-- ==== Sys2Proof/Safety.lean ====
section
/-! DEFINITION. What counts as a safe state and a safe run (60_exceptions R231), and the invariants of 10_state R33, R35,
R37 and the rules they rest on, in the form every step keeps. -/

namespace Sys2Proof

open Sys2Proof.Machine

/-- "A model's safety predicate is `ERR = 0`" (60_exceptions R231). -/
def Safe (s : State) : Prop := s.err = .none

/-- "no response had bit 31 set" (60_exceptions R231, 30_encoding R103). -/
def NoErrorResponse (s : State) : Prop := ∀ w ∈ s.rsp, w.getLsbD 31 = false

/-- "`ERR != 0` if and only if `PHASE = FAULT`" (10_state R33), and `E_FAULTED` is never latched (60_exceptions R220). -/
def LatchInv (s : State) : Prop := (s.err ≠ .none ↔ s.phase = .fault) ∧ s.err ≠ .faulted

/-- A sample holds a value exactly where `SVALID` says so, every one is in -9..9, and a search runs on a full window
(10_state R27, R28, R37). -/
def SampleInv (s : State) : Prop :=
  (∀ i : Fin 1023, s.svalid.get i = false → s.samp.get i = none) ∧
    (∀ i : Fin 1023, s.svalid.get i = true →
      ∃ v, s.samp.get i = some v ∧ -9 ≤ sampleInt v ∧ sampleInt v ≤ 9) ∧
    (s.phase = .acqRun → sfull s = true)

/-- No counter and no micro-operation holds a value (93 U9). -/
def CountersAbsent (s : State) : Prop :=
  s.mop = none ∧ s.ctrS = none ∧ s.ctrI = none ∧ s.ctrD = none ∧ s.ctrK = none

/-- The generator's position: before `g_init`, or at a micro-operation with its counters and registers written. -/
def GenPosition (s : State) : Prop :=
  s.ctrD = none ∧ s.ctrK = none ∧
    ((s.mop = some .gInit ∧ s.ctrS = none ∧ s.ctrI = none) ∨
      ((∃ k, s.ctrS = some k) ∧ (∃ i, s.ctrI = some i) ∧ (∃ x, s.top = some x) ∧ (∃ y, s.bot = some y) ∧
        (s.mop = some .gChip ∨ s.mop = some .gTop ∨ s.mop = some .gBot ∨ s.mop = some .gMap)))

/-- The correlator's position: a satellite, an offset below 1023, and what the micro-operation reads. -/
def AcqPosition (s : State) : Prop :=
  s.ctrI = none ∧ (∃ k, s.ctrS = some k) ∧ (∃ d, s.ctrD = some d ∧ d.toNat < 1023) ∧
    (s.mop = some .cClr ∨ (s.mop = some .cMac ∧ (∃ j, s.ctrK = some j) ∧ ∃ a, s.acc = some a) ∨
      (s.mop = some .cDecide ∧ ∃ a, s.acc = some a) ∨ s.mop = some .cRot)

/-- The sequencer's position is one of the phase it is in; at rest it holds no value (10_state R35, 93 U9). -/
def PositionInv (s : State) : Prop :=
  match s.phase with
  | .idle => CountersAbsent s
  | .genRun => GenPosition s
  | .ready => CountersAbsent s
  | .acqRun => AcqPosition s
  | .done => CountersAbsent s
  | .fault => CountersAbsent s

/-- The result registers (10_state R30): no bit and no offset where not FOUND, an offset in 0..1022; after an `ACQ` none is
NONE (41_correlator R169), and during one none of the satellites already searched is. -/
def ResultInv (s : State) : Prop :=
  (∀ k, (s.res.get k).status ≠ .found → (s.res.get k).bit = false ∧ (s.res.get k).offset = 0) ∧
    (∀ k, (s.res.get k).offset.toNat ≤ 1022) ∧
    (s.phase = .done → ∀ k, (s.res.get k).status ≠ .none) ∧
    (s.phase = .acqRun → ∀ k l, s.ctrS = some k → l < k → (s.res.get l).status ≠ .none)

/-- The detection log: identities 1..24, offsets 0..1022 (10_state R31). -/
def LogInv (s : State) : Prop := ∀ r ∈ s.detlog, 1 ≤ r.id ∧ r.id ≤ 24 ∧ r.offset.toNat ≤ 1022

/-- The first `n` chips of the run are written (40_generator R136). -/
def ChipsTo (n : Nat) (s : State) : Prop :=
  ∀ k i, chipStep k i < n → read2 s.chip k i = read2 (genChip s.tap) k i

/-- The first `n` bipolar elements are written (40_generator R136). -/
def BipsTo (n : Nat) (s : State) : Prop :=
  ∀ k i, chipStep k i < n → read2 s.bip k i = read2 (genBip (genChip s.tap)) k i

/-- The shift registers hold the values of steps `m` and `n` (40_generator R133, R134). -/
def RegsAt (m n : Nat) (s : State) : Prop :=
  s.top = some (regAfter topNext m allOnes) ∧ s.bot = some (regAfter botNext n allOnes)

/-- What the generator has written when its micro-operation `m` at `(k, i)` comes next. -/
def GenProgress (m : MicroOp) (k : Fin 24) (i : Fin 1023) (s : State) : Prop :=
  match m with
  | .gChip => ChipsTo (chipStep k i) s ∧ RegsAt (chipStep k i) (chipStep k i) s
  | .gTop => ChipsTo (chipStep k i + 1) s ∧ RegsAt (chipStep k i) (chipStep k i) s
  | .gBot => ChipsTo (chipStep k i + 1) s ∧ RegsAt (chipStep k i + 1) (chipStep k i) s
  | .gMap => s.chip = genChip s.tap ∧ BipsTo (chipStep k i) s
  | .gInit => True
  | .cClr => True
  | .cMac => True
  | .cDecide => True
  | .cRot => True

/-- Row `k` of `BIP` is the canonical row rotated right by `d` (10_state R26, 41_correlator R171). -/
def RowRotated (d : Nat) (k : Fin 24) (s : State) : Prop :=
  IsRotr d (s.bip.get k) ((genBip (genChip s.tap)).get k)

/-- The chip tables: in READY canonical, in DONE rotated by what each result reports, during a command as far as it has
come; with no completed `GEN` nothing is said of them (10_state R25, R26, R32, 41_correlator R171). -/
def TablesInv (s : State) : Prop :=
  match s.phase with
  | .idle => True
  | .genRun => ∀ m k i, s.mop = some m → s.ctrS = some k → s.ctrI = some i → GenProgress m k i s
  | .ready => s.chip = genChip s.tap ∧ s.bip = genBip s.chip
  | .acqRun => s.chip = genChip s.tap ∧ ∀ k d, s.ctrS = some k → s.ctrD = some d →
      RowRotated d.toNat k s ∧ (∀ l, l < k → RowRotated (shiftOf (s.res.get l)) l s) ∧ (∀ l, k < l → RowRotated 0 l s)
  | .done => s.chip = genChip s.tap ∧ ∀ l, RowRotated (shiftOf (s.res.get l)) l s
  | .fault => True

/-- Everything the machine keeps true. -/
structure Inv (s : State) : Prop where
  latch : LatchInv s
  sample : SampleInv s
  position : PositionInv s
  result : ResultInv s
  log : LogInv s
  tables : TablesInv s

end Sys2Proof
end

• [TASK BRIEF] Repeat the whole of the data above exactly as it appears.

• [REPLY TO THE EXERCISE]
-- ==== Sys2Proof/Safety.lean ====
section
/-! DEFINITION. What counts as a safe state and a safe run (60_exceptions R231), and the invariants of 10_state R33, R35,
R37 and the rules they rest on, in the form every step keeps. -/

namespace Sys2Proof

open Sys2Proof.Machine

/-- "A model's safety predicate is `ERR = 0`" (60_exceptions R231). -/
def Safe (s : State) : Prop := s.err = .none

/-- "no response had bit 31 set" (60_exceptions R231, 30_encoding R103). -/
def NoErrorResponse (s : State) : Prop := ∀ w ∈ s.rsp, w.getLsbD 31 = false

/-- "`ERR != 0` if and only if `PHASE = FAULT`" (10_state R33), and `E_FAULTED` is never latched (60_exceptions R220). -/
def LatchInv (s : State) : Prop := (s.err ≠ .none ↔ s.phase = .fault) ∧ s.err ≠ .faulted

/-- A sample holds a value exactly where `SVALID` says so, every one is in -9..9, and a search runs on a full window
(10_state R27, R28, R37). -/
def SampleInv (s : State) : Prop :=
  (∀ i : Fin 1023, s.svalid.get i = false → s.samp.get i = none) ∧
    (∀ i : Fin 1023, s.svalid.get i = true →
      ∃ v, s.samp.get i = some v ∧ -9 ≤ sampleInt v ∧ sampleInt v ≤ 9) ∧
    (s.phase = .acqRun → sfull s = true)

/-- No counter and no micro-operation holds a value (93 U9). -/
def CountersAbsent (s : State) : Prop :=
  s.mop = none ∧ s.ctrS = none ∧ s.ctrI = none ∧ s.ctrD = none ∧ s.ctrK = none

/-- The generator's position: before `g_init`, or at a micro-operation with its counters and registers written. -/
def GenPosition (s : State) : Prop :=
  s.ctrD = none ∧ s.ctrK = none ∧
    ((s.mop = some .gInit ∧ s.ctrS = none ∧ s.ctrI = none) ∨
      ((∃ k, s.ctrS = some k) ∧ (∃ i, s.ctrI = some i) ∧ (∃ x, s.top = some x) ∧ (∃ y, s.bot = some y) ∧
        (s.mop = some .gChip ∨ s.mop = some .gTop ∨ s.mop = some .gBot ∨ s.mop = some .gMap)))

/-- The correlator's position: a satellite, an offset below 1023, and what the micro-operation reads. -/
def AcqPosition (s : State) : Prop :=
  s.ctrI = none ∧ (∃ k, s.ctrS = some k) ∧ (∃ d, s.ctrD = some d ∧ d.toNat < 1023) ∧
    (s.mop = some .cClr ∨ (s.mop = some .cMac ∧ (∃ j, s.ctrK = some j) ∧ ∃ a, s.acc = some a) ∨
      (s.mop = some .cDecide ∧ ∃ a, s.acc = some a) ∨ s.mop = some .cRot)

/-- The sequencer's position is one of the phase it is in; at rest it holds no value (10_state R35, 93 U9). -/
def PositionInv (s : State) : Prop :=
  match s.phase with
  | .idle => CountersAbsent s
  | .genRun => GenPosition s
  | .ready => CountersAbsent s
  | .acqRun => AcqPosition s
  | .done => CountersAbsent s
  | .fault => CountersAbsent s

/-- The result registers (10_state R30): no bit and no offset where not FOUND, an offset in 0..1022; after an `ACQ` none is
NONE (41_correlator R169), and during one none of the satellites already searched is. -/
def ResultInv (s : State) : Prop :=
  (∀ k, (s.res.get k).status ≠ .found → (s.res.get k).bit = false ∧ (s.res.get k).offset = 0) ∧
    (∀ k, (s.res.get k).offset.toNat ≤ 1022) ∧
    (s.phase = .done → ∀ k, (s.res.get k).status ≠ .none) ∧
    (s.phase = .acqRun → ∀ k l, s.ctrS = some k → l < k → (s.res.get l).status ≠ .none)

/-- The detection log: identities 1..24, offsets 0..1022 (10_state R31). -/
def LogInv (s : State) : Prop := ∀ r ∈ s.detlog, 1 ≤ r.id ∧ r.id ≤ 24 ∧ r.offset.toNat ≤ 1022

/-- The first `n` chips of the run are written (40_generator R136). -/
def ChipsTo (n : Nat) (s : State) : Prop :=
  ∀ k i, chipStep k i < n → read2 s.chip k i = read2 (genChip s.tap) k i

/-- The first `n` bipolar elements are written (40_generator R136). -/
def BipsTo (n : Nat) (s : State) : Prop :=
  ∀ k i, chipStep k i < n → read2 s.bip k i = read2 (genBip (genChip s.tap)) k i

/-- The shift registers hold the values of steps `m` and `n` (40_generator R133, R134). -/
def RegsAt (m n : Nat) (s : State) : Prop :=
  s.top = some (regAfter topNext m allOnes) ∧ s.bot = some (regAfter botNext n allOnes)

/-- What the generator has written when its micro-operation `m` at `(k, i)` comes next. -/
def GenProgress (m : MicroOp) (k : Fin 24) (i : Fin 1023) (s : State) : Prop :=
  match m with
  | .gChip => ChipsTo (chipStep k i) s ∧ RegsAt (chipStep k i) (chipStep k i) s
  | .gTop => ChipsTo (chipStep k i + 1) s ∧ RegsAt (chipStep k i) (chipStep k i) s
  | .gBot => ChipsTo (chipStep k i + 1) s ∧ RegsAt (chipStep k i + 1) (chipStep k i) s
  | .gMap => s.chip = genChip s.tap ∧ BipsTo (chipStep k i) s
  | .gInit => True
  | .cClr => True
  | .cMac => True
  | .cDecide => True
  | .cRot => True

/-- Row `k` of `BIP` is the canonical row rotated right by `d` (10_state R26, 41_correlator R171). -/
def RowRotated (d : Nat) (k : Fin 24) (s : State) : Prop :=
  IsRotr d (s.bip.get k) ((genBip (genChip s.tap)).get k)

/-- The chip tables: in READY canonical, in DONE rotated by what each result reports, during a command as far as it has
come; with no completed `GEN` nothing is said of them (10_state R25, R26, R32, 41_correlator R171). -/
def TablesInv (s : State) : Prop :=
  match s.phase with
  | .idle => True
  | .genRun => ∀ m k i, s.mop = some m → s.ctrS = some k → s.ctrI = some i → GenProgress m k i s
  | .ready => s.chip = genChip s.tap ∧ s.bip = genBip s.chip
  | .acqRun => s.chip = genChip s.tap ∧ ∀ k d, s.ctrS = some k → s.ctrD = some d →
      RowRotated d.toNat k s ∧ (∀ l, l < k → RowRotated (shiftOf (s.res.get l)) l s) ∧ (∀ l, k < l → RowRotated 0 l s)
  | .done => s.chip = genChip s.tap ∧ ∀ l, RowRotated (shiftOf (s.res.get l)) l s
  | .fault => True

/-- Everything the machine keeps true. -/
structure Inv (s : State) : Prop where
  latch : LatchInv s
  sample : SampleInv s
  position : PositionInv s
  result : ResultInv s
  log : LogInv s
  tables : TablesInv s

end Sys2Proof
end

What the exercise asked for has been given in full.